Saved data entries
########################################
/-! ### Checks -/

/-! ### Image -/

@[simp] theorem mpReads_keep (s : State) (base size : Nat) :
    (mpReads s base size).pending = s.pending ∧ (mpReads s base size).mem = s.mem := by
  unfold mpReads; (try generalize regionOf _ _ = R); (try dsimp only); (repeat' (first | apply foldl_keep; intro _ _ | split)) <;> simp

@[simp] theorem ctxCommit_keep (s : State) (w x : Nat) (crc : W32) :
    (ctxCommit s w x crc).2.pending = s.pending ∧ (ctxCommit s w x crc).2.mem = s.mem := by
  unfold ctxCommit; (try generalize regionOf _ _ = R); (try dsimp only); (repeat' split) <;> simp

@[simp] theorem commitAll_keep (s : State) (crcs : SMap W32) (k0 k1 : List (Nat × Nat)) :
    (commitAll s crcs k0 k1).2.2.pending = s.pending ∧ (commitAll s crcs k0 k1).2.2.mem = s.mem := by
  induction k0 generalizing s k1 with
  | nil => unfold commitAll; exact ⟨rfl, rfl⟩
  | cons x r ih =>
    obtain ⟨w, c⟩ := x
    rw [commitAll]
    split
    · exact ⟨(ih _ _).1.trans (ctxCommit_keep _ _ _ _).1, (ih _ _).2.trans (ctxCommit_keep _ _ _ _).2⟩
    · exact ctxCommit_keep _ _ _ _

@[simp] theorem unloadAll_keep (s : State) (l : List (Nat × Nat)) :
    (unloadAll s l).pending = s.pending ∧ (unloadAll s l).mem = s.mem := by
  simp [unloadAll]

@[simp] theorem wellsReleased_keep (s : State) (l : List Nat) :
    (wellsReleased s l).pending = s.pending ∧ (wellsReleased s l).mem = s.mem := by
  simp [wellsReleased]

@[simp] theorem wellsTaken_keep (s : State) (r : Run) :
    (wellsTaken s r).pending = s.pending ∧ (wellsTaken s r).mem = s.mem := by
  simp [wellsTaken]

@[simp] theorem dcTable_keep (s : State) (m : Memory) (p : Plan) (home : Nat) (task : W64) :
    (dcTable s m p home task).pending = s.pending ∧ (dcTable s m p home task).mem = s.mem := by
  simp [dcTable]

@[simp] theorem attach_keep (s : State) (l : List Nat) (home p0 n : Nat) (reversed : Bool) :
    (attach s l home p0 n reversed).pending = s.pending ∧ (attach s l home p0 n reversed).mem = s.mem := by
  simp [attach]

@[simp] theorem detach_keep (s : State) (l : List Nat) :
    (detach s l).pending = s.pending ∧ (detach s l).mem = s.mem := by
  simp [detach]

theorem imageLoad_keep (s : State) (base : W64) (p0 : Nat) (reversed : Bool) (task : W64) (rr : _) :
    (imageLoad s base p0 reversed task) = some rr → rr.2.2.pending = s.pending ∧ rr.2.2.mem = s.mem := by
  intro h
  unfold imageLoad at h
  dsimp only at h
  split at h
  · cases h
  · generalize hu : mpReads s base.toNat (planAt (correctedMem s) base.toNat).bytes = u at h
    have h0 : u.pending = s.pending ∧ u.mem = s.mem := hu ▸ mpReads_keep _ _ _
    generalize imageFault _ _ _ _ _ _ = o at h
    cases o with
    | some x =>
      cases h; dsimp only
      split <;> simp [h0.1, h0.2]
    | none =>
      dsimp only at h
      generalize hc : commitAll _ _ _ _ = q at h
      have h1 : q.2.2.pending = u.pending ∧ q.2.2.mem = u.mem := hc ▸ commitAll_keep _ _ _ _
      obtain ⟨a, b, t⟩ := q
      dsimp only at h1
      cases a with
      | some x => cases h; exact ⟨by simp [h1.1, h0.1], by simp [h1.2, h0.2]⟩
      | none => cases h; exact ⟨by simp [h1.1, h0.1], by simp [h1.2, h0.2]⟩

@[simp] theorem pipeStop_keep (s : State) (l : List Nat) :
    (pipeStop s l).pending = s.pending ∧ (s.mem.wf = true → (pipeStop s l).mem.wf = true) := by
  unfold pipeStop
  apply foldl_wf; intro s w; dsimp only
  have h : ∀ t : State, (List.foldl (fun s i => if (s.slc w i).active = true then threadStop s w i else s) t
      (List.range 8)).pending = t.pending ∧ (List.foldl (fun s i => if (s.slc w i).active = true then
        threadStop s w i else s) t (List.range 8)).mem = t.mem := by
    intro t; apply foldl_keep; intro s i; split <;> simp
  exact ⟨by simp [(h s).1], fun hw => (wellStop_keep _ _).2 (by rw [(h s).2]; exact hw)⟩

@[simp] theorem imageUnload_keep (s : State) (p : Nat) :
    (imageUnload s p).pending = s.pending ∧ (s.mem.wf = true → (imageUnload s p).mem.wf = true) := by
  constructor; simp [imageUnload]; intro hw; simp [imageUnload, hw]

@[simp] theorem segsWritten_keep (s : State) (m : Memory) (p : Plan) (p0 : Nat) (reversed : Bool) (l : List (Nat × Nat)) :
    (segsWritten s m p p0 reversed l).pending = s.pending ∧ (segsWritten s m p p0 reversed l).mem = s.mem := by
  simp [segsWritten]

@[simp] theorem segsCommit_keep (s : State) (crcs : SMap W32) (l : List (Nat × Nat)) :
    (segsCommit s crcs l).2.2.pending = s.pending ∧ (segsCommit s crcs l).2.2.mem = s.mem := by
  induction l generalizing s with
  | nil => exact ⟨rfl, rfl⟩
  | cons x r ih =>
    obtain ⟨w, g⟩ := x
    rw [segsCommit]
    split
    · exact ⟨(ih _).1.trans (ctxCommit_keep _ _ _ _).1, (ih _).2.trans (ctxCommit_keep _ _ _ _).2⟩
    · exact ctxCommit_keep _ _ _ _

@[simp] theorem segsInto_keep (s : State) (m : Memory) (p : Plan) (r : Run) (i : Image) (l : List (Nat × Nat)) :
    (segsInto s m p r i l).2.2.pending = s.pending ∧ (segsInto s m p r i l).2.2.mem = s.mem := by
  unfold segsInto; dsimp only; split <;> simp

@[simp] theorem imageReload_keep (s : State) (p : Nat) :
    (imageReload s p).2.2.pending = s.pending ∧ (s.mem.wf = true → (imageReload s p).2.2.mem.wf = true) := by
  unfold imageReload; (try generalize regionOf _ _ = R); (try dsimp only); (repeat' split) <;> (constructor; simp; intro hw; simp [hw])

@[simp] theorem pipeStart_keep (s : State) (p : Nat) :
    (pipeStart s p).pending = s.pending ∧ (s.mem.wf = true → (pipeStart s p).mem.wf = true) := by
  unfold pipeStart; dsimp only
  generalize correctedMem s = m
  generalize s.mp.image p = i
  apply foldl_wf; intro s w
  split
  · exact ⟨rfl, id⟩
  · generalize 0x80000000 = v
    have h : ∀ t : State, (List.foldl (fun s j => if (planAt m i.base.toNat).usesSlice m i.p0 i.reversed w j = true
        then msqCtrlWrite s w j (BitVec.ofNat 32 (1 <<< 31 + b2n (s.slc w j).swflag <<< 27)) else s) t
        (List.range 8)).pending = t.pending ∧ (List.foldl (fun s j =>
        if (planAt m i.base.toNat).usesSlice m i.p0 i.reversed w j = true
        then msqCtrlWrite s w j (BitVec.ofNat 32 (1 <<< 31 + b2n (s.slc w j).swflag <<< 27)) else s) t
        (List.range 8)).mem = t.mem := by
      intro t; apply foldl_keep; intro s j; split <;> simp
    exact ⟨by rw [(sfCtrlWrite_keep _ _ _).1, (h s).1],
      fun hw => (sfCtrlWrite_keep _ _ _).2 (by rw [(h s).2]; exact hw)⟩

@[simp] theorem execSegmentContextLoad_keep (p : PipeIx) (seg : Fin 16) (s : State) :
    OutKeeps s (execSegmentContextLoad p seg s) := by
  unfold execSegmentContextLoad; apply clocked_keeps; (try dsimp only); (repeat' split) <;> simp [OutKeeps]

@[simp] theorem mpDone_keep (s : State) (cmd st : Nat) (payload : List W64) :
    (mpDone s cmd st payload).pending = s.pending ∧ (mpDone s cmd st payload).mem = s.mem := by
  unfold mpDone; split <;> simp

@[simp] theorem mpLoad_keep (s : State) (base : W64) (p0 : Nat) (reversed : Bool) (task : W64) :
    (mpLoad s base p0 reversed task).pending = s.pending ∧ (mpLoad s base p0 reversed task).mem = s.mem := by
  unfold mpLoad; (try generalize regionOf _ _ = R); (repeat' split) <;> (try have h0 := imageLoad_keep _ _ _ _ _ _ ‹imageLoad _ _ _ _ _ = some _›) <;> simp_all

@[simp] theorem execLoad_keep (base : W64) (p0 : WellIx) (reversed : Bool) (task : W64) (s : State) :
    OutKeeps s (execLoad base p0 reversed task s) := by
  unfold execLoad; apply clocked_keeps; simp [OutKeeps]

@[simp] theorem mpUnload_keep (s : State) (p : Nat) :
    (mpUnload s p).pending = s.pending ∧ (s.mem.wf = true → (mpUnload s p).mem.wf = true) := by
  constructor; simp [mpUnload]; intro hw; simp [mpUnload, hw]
########################################
Problem details
Starting with the line above that holds "unfold execSegmentContextLoad; apply" and stopping with the line that holds "theorem mpLoad_keep (s", reproduce each line exactly, omitting all other lines.

Solved exercise
  unfold execSegmentContextLoad; apply clocked_keeps; (try dsimp only); (repeat' split) <;> simp [OutKeeps]

@[simp] theorem mpDone_keep (s : State) (cmd st : Nat) (payload : List W64) :
    (mpDone s cmd st payload).pending = s.pending ∧ (mpDone s cmd st payload).mem = s.mem := by
  unfold mpDone; split <;> simp

@[simp] theorem mpLoad_keep (s : State) (base : W64) (p0 : Nat) (reversed : Bool) (task : W64) :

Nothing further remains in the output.